— Exercise goal —
Stop after the line that contains "inval (badTab 36)"; until then, restate each line of the entries word for word from the very first.

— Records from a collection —
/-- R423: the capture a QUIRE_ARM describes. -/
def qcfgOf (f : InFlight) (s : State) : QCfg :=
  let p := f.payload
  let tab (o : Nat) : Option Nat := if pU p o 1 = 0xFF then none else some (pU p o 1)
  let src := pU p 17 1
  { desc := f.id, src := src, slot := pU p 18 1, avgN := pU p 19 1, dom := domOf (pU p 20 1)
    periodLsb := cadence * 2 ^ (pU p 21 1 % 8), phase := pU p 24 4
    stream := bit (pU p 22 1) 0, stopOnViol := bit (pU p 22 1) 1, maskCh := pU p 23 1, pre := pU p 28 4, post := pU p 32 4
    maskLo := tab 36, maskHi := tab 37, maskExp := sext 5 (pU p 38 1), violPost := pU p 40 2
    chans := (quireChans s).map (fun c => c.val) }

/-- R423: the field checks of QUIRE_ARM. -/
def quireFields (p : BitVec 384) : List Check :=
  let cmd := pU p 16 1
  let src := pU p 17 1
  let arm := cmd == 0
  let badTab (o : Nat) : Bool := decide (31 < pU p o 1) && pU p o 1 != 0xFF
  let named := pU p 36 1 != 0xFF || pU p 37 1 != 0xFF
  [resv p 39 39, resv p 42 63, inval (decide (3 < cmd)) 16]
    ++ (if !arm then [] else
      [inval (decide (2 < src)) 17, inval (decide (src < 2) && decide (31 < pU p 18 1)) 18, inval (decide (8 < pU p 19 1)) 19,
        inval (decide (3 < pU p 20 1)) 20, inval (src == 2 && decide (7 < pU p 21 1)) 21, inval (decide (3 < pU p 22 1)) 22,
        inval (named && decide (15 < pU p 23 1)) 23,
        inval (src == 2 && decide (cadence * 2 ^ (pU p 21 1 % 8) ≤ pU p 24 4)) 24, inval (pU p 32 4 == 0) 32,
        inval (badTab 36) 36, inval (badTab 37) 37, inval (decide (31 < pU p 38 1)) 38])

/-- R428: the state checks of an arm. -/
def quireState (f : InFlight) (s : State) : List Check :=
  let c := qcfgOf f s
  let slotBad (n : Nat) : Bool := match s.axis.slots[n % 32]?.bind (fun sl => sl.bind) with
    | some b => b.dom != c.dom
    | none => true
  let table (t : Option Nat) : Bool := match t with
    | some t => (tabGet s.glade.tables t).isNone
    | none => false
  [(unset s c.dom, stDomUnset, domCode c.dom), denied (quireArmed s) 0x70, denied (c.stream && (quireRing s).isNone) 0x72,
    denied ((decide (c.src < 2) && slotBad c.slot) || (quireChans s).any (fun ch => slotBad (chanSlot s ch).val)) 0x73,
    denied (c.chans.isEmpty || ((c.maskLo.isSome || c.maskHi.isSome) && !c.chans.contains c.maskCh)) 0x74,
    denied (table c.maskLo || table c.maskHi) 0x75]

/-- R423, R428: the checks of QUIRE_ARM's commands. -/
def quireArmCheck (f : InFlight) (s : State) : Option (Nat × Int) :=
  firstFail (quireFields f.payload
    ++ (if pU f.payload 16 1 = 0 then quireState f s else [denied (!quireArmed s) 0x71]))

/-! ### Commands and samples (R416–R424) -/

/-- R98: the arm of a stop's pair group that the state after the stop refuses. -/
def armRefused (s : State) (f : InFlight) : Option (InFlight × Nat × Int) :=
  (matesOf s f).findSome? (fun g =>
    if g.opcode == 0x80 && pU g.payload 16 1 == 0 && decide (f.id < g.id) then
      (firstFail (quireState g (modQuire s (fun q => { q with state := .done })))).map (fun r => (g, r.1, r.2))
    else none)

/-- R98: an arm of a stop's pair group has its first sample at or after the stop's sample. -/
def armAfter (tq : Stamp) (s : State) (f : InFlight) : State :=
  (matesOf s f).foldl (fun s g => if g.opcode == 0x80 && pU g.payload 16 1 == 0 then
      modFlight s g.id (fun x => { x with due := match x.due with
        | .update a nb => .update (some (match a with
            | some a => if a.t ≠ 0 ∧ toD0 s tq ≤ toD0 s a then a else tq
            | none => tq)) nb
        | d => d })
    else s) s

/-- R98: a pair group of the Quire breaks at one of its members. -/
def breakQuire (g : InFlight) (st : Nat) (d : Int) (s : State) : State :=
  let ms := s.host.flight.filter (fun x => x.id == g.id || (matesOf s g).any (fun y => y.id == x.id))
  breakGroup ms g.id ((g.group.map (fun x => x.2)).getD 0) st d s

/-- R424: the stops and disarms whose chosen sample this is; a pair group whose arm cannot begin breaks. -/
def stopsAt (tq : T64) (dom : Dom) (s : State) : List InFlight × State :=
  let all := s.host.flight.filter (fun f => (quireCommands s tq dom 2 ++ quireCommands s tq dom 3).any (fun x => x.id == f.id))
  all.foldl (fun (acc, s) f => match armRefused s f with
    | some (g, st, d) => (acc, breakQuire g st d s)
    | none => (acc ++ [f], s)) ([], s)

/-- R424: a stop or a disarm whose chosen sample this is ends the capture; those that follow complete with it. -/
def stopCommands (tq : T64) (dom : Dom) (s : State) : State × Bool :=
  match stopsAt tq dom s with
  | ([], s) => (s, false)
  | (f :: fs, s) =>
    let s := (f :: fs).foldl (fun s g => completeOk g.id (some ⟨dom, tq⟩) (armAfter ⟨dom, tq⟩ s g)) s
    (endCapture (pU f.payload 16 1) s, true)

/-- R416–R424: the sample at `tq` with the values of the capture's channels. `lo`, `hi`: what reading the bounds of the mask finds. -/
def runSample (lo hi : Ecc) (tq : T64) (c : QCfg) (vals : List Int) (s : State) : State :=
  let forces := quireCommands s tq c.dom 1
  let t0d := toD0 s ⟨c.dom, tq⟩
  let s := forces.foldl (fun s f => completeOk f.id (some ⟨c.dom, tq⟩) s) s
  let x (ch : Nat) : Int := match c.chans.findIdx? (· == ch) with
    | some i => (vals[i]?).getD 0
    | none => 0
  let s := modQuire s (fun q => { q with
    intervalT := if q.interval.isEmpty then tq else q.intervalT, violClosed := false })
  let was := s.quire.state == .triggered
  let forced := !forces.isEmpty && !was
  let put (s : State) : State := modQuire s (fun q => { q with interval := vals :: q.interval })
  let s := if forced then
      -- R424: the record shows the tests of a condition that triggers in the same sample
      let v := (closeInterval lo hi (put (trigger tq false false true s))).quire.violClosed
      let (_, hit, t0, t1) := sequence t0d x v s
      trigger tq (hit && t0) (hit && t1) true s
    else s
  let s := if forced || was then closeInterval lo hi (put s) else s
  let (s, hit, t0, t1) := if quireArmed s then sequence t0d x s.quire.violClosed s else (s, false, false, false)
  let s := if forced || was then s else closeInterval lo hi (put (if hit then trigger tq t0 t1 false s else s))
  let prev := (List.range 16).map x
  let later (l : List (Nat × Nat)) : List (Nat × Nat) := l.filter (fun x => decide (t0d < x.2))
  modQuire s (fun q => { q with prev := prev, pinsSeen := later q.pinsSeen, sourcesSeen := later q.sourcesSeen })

— Result of the exercise —
/-- R423: the capture a QUIRE_ARM describes. -/
def qcfgOf (f : InFlight) (s : State) : QCfg :=
  let p := f.payload
  let tab (o : Nat) : Option Nat := if pU p o 1 = 0xFF then none else some (pU p o 1)
  let src := pU p 17 1
  { desc := f.id, src := src, slot := pU p 18 1, avgN := pU p 19 1, dom := domOf (pU p 20 1)
    periodLsb := cadence * 2 ^ (pU p 21 1 % 8), phase := pU p 24 4
    stream := bit (pU p 22 1) 0, stopOnViol := bit (pU p 22 1) 1, maskCh := pU p 23 1, pre := pU p 28 4, post := pU p 32 4
    maskLo := tab 36, maskHi := tab 37, maskExp := sext 5 (pU p 38 1), violPost := pU p 40 2
    chans := (quireChans s).map (fun c => c.val) }

/-- R423: the field checks of QUIRE_ARM. -/
def quireFields (p : BitVec 384) : List Check :=
  let cmd := pU p 16 1
  let src := pU p 17 1
  let arm := cmd == 0
  let badTab (o : Nat) : Bool := decide (31 < pU p o 1) && pU p o 1 != 0xFF
  let named := pU p 36 1 != 0xFF || pU p 37 1 != 0xFF
  [resv p 39 39, resv p 42 63, inval (decide (3 < cmd)) 16]
    ++ (if !arm then [] else
      [inval (decide (2 < src)) 17, inval (decide (src < 2) && decide (31 < pU p 18 1)) 18, inval (decide (8 < pU p 19 1)) 19,
        inval (decide (3 < pU p 20 1)) 20, inval (src == 2 && decide (7 < pU p 21 1)) 21, inval (decide (3 < pU p 22 1)) 22,
        inval (named && decide (15 < pU p 23 1)) 23,
        inval (src == 2 && decide (cadence * 2 ^ (pU p 21 1 % 8) ≤ pU p 24 4)) 24, inval (pU p 32 4 == 0) 32,
        inval (badTab 36) 36, inval (badTab 37) 37, inval (decide (31 < pU p 38 1)) 38])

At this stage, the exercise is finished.